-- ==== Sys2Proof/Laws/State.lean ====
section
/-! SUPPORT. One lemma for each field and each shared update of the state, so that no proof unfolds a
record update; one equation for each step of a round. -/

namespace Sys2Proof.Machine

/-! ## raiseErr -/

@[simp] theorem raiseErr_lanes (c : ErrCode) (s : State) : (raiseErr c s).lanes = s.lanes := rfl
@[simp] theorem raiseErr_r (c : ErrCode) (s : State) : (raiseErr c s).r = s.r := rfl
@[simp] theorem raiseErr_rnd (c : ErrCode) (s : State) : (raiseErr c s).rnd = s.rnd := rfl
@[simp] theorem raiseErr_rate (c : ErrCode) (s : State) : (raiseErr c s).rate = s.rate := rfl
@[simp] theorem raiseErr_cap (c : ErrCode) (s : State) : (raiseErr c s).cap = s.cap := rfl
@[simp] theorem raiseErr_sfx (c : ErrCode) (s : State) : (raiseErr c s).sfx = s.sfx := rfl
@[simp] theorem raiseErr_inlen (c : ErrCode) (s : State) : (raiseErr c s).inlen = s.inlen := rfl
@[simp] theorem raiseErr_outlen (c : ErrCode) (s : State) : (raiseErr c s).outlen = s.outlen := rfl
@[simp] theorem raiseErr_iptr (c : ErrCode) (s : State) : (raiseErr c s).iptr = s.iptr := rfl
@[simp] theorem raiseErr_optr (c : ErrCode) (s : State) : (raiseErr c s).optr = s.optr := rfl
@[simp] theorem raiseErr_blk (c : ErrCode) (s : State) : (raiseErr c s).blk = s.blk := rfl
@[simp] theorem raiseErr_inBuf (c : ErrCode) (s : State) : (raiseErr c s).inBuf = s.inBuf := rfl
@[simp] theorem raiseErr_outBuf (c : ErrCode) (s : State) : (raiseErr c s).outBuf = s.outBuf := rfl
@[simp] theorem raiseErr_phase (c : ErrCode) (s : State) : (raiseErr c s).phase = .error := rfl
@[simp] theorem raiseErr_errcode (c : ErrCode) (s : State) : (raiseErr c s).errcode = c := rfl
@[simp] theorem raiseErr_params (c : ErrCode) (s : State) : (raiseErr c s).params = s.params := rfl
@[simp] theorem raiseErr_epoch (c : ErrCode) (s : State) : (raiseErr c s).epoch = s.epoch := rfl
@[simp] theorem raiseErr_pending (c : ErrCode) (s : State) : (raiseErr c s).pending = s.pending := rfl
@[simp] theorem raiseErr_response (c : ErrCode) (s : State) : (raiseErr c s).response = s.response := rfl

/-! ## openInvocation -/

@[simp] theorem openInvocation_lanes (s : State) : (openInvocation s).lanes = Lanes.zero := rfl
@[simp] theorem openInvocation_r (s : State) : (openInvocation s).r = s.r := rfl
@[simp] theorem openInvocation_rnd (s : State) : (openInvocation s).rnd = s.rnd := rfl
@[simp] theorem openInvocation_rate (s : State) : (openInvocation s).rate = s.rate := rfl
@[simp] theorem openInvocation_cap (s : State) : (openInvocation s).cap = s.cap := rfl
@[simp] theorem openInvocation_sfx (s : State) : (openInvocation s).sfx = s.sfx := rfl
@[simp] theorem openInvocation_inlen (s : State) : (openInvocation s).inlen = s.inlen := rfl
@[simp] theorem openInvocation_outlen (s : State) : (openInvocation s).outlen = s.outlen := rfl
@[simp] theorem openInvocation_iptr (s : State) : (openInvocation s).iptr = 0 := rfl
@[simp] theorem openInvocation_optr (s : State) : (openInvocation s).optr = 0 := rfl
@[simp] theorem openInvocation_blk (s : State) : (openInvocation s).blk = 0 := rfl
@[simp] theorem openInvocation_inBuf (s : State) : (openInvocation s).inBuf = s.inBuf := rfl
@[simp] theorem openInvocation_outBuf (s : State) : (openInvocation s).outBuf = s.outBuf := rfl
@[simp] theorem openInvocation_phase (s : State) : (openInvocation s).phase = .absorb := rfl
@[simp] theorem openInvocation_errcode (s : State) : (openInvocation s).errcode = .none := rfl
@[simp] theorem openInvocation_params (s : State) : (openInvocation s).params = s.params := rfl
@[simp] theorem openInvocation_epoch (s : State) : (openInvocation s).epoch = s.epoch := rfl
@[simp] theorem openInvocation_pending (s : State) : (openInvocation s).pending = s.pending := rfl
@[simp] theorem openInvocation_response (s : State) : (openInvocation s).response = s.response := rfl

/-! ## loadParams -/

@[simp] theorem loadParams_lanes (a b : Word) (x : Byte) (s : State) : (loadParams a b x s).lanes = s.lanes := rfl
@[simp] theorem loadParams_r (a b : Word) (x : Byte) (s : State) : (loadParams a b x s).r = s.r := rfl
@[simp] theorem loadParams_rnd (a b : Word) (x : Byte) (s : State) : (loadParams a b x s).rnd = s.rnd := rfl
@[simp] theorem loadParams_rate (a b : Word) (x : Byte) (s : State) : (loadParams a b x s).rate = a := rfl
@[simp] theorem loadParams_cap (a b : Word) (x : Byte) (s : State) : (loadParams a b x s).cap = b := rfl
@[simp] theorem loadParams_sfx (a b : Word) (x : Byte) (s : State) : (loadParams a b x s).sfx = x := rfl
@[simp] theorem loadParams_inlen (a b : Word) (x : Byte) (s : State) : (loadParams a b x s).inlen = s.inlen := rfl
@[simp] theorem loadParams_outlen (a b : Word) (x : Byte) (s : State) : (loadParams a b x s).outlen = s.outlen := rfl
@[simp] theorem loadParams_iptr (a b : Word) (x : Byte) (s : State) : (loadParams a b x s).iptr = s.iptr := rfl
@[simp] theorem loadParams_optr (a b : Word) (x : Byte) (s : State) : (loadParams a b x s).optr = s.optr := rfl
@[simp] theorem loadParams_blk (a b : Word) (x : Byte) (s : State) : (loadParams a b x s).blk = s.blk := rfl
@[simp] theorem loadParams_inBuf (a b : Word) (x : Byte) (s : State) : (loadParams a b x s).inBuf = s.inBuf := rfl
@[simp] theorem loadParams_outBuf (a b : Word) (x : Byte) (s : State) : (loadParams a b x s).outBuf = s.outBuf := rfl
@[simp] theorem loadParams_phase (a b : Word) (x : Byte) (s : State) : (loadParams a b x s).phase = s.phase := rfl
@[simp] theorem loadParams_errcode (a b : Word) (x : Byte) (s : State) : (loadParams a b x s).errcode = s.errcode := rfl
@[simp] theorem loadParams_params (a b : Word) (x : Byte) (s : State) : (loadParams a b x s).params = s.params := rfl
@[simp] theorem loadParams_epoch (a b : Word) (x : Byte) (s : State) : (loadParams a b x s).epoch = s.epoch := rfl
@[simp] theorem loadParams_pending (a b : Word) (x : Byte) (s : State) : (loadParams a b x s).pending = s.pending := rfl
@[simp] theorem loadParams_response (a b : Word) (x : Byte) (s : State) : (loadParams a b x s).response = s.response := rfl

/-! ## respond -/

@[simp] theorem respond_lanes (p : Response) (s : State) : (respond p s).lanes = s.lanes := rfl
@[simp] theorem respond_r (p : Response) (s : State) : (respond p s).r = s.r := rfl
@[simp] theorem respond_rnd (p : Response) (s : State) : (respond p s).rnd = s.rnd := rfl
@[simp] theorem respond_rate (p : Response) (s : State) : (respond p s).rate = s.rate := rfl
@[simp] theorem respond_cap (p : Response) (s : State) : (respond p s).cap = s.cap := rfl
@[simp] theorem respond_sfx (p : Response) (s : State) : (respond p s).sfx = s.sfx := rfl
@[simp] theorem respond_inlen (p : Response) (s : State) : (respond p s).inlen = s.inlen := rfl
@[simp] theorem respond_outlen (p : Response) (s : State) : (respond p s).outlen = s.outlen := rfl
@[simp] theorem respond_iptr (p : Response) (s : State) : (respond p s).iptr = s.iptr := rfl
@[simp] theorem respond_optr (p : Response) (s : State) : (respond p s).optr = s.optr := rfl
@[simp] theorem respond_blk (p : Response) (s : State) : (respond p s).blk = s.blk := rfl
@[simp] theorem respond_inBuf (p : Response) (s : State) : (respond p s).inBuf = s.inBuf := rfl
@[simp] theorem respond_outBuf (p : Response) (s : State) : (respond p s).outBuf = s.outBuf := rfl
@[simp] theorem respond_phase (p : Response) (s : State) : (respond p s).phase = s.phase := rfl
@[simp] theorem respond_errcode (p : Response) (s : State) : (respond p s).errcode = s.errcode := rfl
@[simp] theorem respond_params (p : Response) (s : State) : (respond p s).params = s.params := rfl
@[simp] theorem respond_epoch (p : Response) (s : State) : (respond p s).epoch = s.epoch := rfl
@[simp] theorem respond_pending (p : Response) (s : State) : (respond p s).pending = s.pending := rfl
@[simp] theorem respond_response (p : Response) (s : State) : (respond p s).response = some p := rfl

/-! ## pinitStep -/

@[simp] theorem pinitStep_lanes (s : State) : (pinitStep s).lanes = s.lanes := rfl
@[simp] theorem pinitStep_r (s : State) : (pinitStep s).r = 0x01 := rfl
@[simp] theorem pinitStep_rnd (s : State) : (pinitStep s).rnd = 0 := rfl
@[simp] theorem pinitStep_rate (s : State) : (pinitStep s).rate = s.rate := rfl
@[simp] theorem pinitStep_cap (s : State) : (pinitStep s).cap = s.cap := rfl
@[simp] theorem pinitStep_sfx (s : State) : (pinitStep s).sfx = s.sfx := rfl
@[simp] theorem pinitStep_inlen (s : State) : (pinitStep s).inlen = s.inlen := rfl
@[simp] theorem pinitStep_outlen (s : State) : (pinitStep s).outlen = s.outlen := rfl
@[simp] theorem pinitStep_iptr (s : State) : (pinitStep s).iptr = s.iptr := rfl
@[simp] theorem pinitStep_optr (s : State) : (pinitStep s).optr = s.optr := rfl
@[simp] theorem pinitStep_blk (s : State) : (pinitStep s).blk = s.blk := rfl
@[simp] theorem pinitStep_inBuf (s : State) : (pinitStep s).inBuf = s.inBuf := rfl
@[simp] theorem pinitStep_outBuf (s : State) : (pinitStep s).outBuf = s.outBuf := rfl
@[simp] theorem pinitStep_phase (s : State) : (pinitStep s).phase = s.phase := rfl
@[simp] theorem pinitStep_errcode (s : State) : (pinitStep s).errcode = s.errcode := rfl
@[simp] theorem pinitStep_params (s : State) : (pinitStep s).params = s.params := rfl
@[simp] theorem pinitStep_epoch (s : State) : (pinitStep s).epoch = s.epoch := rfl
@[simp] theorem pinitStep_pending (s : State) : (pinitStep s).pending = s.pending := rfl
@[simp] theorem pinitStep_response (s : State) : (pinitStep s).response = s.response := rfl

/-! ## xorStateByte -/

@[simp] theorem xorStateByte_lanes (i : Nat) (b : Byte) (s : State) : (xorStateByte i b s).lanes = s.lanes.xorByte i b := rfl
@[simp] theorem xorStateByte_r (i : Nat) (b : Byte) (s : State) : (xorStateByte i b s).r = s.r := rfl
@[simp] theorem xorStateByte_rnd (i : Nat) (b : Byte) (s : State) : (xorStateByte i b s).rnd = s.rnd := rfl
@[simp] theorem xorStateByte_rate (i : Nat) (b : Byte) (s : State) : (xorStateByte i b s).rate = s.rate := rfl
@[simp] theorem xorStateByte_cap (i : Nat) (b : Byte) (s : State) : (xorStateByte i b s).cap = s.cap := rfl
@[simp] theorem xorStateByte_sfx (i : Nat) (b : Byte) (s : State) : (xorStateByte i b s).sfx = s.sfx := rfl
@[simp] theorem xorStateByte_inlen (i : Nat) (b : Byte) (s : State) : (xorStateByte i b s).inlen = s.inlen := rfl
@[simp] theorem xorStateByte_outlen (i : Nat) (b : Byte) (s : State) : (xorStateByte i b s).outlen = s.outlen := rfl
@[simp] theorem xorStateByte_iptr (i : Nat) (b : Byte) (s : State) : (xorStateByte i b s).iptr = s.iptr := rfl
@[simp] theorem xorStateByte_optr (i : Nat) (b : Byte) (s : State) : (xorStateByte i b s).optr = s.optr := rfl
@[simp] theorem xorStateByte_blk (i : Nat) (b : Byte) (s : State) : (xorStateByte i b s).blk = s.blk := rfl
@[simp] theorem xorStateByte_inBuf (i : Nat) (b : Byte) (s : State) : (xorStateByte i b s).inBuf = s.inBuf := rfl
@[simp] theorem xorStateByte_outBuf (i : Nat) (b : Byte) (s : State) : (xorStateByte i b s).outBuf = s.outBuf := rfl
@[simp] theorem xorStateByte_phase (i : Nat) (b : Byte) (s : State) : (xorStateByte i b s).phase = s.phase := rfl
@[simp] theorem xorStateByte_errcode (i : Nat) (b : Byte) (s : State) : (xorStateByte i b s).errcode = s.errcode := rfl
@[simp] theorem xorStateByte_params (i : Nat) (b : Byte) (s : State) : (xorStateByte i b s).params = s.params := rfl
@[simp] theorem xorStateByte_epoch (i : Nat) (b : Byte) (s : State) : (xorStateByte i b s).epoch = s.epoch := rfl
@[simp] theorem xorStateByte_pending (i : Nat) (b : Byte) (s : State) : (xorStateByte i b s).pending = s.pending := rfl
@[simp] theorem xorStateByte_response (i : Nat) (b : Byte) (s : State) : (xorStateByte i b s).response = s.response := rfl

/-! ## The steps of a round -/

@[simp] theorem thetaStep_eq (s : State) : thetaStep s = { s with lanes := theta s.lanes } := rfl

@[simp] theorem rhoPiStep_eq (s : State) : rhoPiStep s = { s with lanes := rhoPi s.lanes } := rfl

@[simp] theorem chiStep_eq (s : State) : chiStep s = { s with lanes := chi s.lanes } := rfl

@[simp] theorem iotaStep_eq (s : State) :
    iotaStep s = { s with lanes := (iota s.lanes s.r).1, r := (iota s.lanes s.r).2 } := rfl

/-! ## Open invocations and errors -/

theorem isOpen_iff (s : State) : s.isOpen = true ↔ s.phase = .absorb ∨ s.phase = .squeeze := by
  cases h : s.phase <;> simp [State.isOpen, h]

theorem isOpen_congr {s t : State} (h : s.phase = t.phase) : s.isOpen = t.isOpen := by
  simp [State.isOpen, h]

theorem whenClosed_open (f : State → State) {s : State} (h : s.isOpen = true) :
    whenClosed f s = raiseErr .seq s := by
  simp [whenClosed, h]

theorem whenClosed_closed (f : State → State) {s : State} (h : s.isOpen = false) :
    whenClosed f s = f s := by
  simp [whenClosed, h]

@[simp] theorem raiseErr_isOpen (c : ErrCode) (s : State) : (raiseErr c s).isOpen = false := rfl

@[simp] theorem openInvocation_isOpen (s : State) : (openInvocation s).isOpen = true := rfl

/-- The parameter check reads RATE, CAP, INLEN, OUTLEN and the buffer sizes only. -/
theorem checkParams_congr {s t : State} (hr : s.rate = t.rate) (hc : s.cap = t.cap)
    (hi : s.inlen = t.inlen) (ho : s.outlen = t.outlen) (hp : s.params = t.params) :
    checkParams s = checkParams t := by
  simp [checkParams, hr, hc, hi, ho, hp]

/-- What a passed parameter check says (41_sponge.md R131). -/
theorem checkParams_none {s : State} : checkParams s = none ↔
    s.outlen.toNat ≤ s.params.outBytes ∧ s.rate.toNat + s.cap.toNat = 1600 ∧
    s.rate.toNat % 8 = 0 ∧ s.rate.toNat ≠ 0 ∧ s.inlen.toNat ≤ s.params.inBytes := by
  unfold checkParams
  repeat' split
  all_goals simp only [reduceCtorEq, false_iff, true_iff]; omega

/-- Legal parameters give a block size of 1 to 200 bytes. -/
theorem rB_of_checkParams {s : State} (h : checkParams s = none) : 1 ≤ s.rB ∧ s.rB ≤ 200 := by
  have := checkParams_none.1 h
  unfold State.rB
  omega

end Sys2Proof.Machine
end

+++

* INSTRUCTIONS FOR THE TASK *
Look above for the line containing "x s).lanes = s.lanes := rfl". Output from there through the line containing "x s).iptr = s.iptr := rfl", exactly and inclusively.

* RESULT FOR THIS EXERCISE *
@[simp] theorem loadParams_lanes (a b : Word) (x : Byte) (s : State) : (loadParams a b x s).lanes = s.lanes := rfl
@[simp] theorem loadParams_r (a b : Word) (x : Byte) (s : State) : (loadParams a b x s).r = s.r := rfl
@[simp] theorem loadParams_rnd (a b : Word) (x : Byte) (s : State) : (loadParams a b x s).rnd = s.rnd := rfl
@[simp] theorem loadParams_rate (a b : Word) (x : Byte) (s : State) : (loadParams a b x s).rate = a := rfl
@[simp] theorem loadParams_cap (a b : Word) (x : Byte) (s : State) : (loadParams a b x s).cap = b := rfl
@[simp] theorem loadParams_sfx (a b : Word) (x : Byte) (s : State) : (loadParams a b x s).sfx = x := rfl
@[simp] theorem loadParams_inlen (a b : Word) (x : Byte) (s : State) : (loadParams a b x s).inlen = s.inlen := rfl
@[simp] theorem loadParams_outlen (a b : Word) (x : Byte) (s : State) : (loadParams a b x s).outlen = s.outlen := rfl
@[simp] theorem loadParams_iptr (a b : Word) (x : Byte) (s : State) : (loadParams a b x s).iptr = s.iptr := rfl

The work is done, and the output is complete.